Though Graham-Cassidy’s waivers would only apply to individual-market plans, a state’s decision to tweak its essential health benefits could affect employer plans, as well. Under Obamacare, out-of-pocket medical expenses are capped and there are no annual or lifetime limits on the medical expenses insurers are required to cover.
But as an earlier analysis from Brookings explained, “the ACA’s ban on annual and lifetime limits only applies with respect to care that is considered essential health benefits. Similarly, the ACA only requires that plans cap enrollees’ annual out-of-pocket spending on care that is considered essential health benefits. Thus, as the definition of essential health benefits narrows, the scope of these requirements narrows as well.”
In other words, if maternity care is no longer considered an “essential health benefit,” and a woman insured through her employer has a very complicated delivery, her out-of-pocket spending might no longer be capped, as it is through Obamacare. (Before Obamacare, most employer plans imposed lifetime limits, and more than one-sixth didn’t limit out-of-pocket spending, according to Brookings.)
Women who deliver via C-section or who have even simply been pregnant in the past might face higher insurance rates for life.

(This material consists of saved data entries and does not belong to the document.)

/-- Settles O26: each event by its owner and its call state, BUSY and FAR_CLEAR by the entry to CLEARING. -/
theorem lineEventsFitTheCallState : Obligations.LineEventsFitTheCallState := by
  intro s h hf
  refine ⟨fun misfit => ⟨?_, ?_⟩, fun misfit => ⟨?_, ?_⟩, fun ho hx => ⟨?_, fun unmetered => ?_⟩, fun ho hx => ?_⟩
  · have misfit := misfit.imp_right fun hx => Bool.eq_false_of_not_eq_true (hx ∘ isAlerting_iff.1)
    exact request_answered h hf rfl (callEvent_refused (s := frameTaken .line s) misfit)
  · have misfit := misfit.imp_right fun hx => Bool.eq_false_of_not_eq_true (hx ∘ isAlerting_iff.1)
    exact request_answered h hf rfl (callEvent_refused (s := frameTaken .line s) misfit)
  · have misfit := misfit.imp_right fun hx => not_answered hx.1 hx.2
    exact request_answered h hf rfl (callEvent_refused (s := frameTaken .line s) misfit)
  · have misfit := misfit.imp_right fun hx => not_answered hx.1 hx.2
    exact request_answered h hf rfl (callEvent_refused (s := frameTaken .line s) misfit)
  · obtain ⟨q, ends, slot⟩ := request_ends (q := .lineEvent) h hf rfl
      (callEvent_taken (s := frameTaken .line s) (effect := enterClearing .busy) ho (isAlerting_iff.2 hx))
    obtain ⟨entered, -, -⟩ := enterClearing_enters .busy (frameTaken .line s)
    exact ⟨_, ends, entersClearing_of_marks (hangUp := s.call.hangUp) (followOn := s.call.followOn)
      (restartEnd := s.call.restartEnd) entered, slot⟩
  · obtain ⟨q, ends, slot⟩ := request_ends (q := .lineEvent) h hf rfl
      (callEvent_taken (s := frameTaken .line s) (effect := answerCall) ho (isAlerting_iff.2 hx))
    obtain ⟨p, hanswer⟩ := answerCall_unmetered (s := frameTaken .line s) unmetered
    refine ⟨_, ends, ?_, slot, ?_⟩
    · rw [hanswer]
      rfl
    · rw [hanswer]
      rfl
  · obtain ⟨q, ends, slot⟩ := request_ends (q := .lineEvent) h hf rfl
      (callEvent_taken (s := frameTaken .line s) (effect := enterClearing .answered) ho (answered_iff.2 hx))
    obtain ⟨entered, -, -⟩ := enterClearing_enters .answered (frameTaken .line s)
    exact ⟨_, ends, entersClearing_of_marks (hangUp := s.call.hangUp) (followOn := s.call.followOn)
      (restartEnd := s.call.restartEnd) entered, slot⟩

/-! ### Charges (R33, R34) -/

/-- An account `a` with the coin unit `c` stands at `b` and `d` after its shortfall check. -/
structure ChargedTo (a : Account) (c : CoinUnit) (b : Account) (d : CoinUnit) : Prop where
  account : b = { a with n := b.n }
  checked : ∀ t : State, t.account = b → t.coin = d → CollectionsChecked a c t

theorem shortfall_chargedTo (hp : ∀ r, s.account.phase ≠ .settling .collect r) :
    ∃ b d, shortfall s = { s with account := b, coin := d } ∧ ChargedTo s.account s.coin b d := by
  obtain ⟨⟨k, posted, -, left⟩, writes⟩ := shortfall_checked hp
  obtain ⟨account, coin⟩ := left (.inl hp)
  refine ⟨_, _, writes, ⟨by rw [account], fun t ht hc => ⟨k, posted, fun r hr => absurd hr (hp r), fun _ => ?_⟩⟩⟩
  exact ⟨ht.trans account, hc.trans coin⟩

theorem chargedAccount_covered {m : Nat} {a : Account} (hp : a.phase = .opened false) (hm : m ≤ available a) :
    chargedAccount m a = { a with c := a.c + m } := by
  simp [chargedAccount, chargeAnswer, hp, hm]

theorem chargedAccount_short {m : Nat} {a : Account} (hp : a.phase = .opened false) (hm : available a < m) :
    chargedAccount m a = { a with c := a.c + available a } := by
  simp [chargedAccount, chargeAnswer, hp, Nat.not_le.2 hm]

theorem charge_chargedTo (m : Nat) (hp : s.account.phase = .opened false) :
    ∃ b d, charge m s = { s with account := b, coin := d } ∧ ChargedTo (chargedAccount m s.account) s.coin b d := by
  rw [charge, if_pos hp]
  refine shortfall_chargedTo (s := { s with account := chargedAccount m s.account }) fun r => ?_
  simp [chargedAccount_phase, hp]

theorem charge_covers {m : Nat} (hp : s.account.phase = .opened false) (hm : m ≤ available s.account) :
    ∃ b d, charge m s = { s with account := b, coin := d }
      ∧ ChargedTo { s.account with c := s.account.c + m } s.coin b d :=
  chargedAccount_covered hp hm ▸ charge_chargedTo m hp

theorem charge_exhausts {m : Nat} (hp : s.account.phase = .opened false) (hm : available s.account < m) :
    ∃ b d, charge m s = { s with account := b, coin := d }
      ∧ ChargedTo { s.account with c := s.account.c + available s.account } s.coin b d :=
  chargedAccount_short hp hm ▸ charge_chargedTo m hp

theorem ChargedTo.available {a b : Account} {c d : CoinUnit} (h : ChargedTo a c b d) : available b = available a := by
  rw [h.account]
  rfl

theorem chargeAnswer_charged {m : Nat} {a : Account} (hp : a.phase = .opened false) (hm : m ≤ available a) :
    chargeAnswer m a = .charged := by
  simp [chargeAnswer, hp, hm]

Graham-Cassidy would allow insurers to once again charge people different amounts based on their preexisting conditions, which can include things like pregnancy or depression.
Finally, according to the Kaiser Family Foundation, the reduced Medicaid funding might require states to return to a stricter standard for determining who qualifies for Medicaid. New mothers might lose their Medicaid coverage 60 days after giving birth. Or, they could face strict eligibility limits like those in Arkansas before the state expanded Medicaid, where mothers only qualified if they made about 16 percent of the federal poverty level, or $2,600 a year.
“What the ACA did was it really fixed a discriminatory practice that individual insurance plans had against pregnant women,” Salganicoff explained. It “leveled the playing field for all insurance plans so women didn’t have to worry about that anymore. This would take that away.”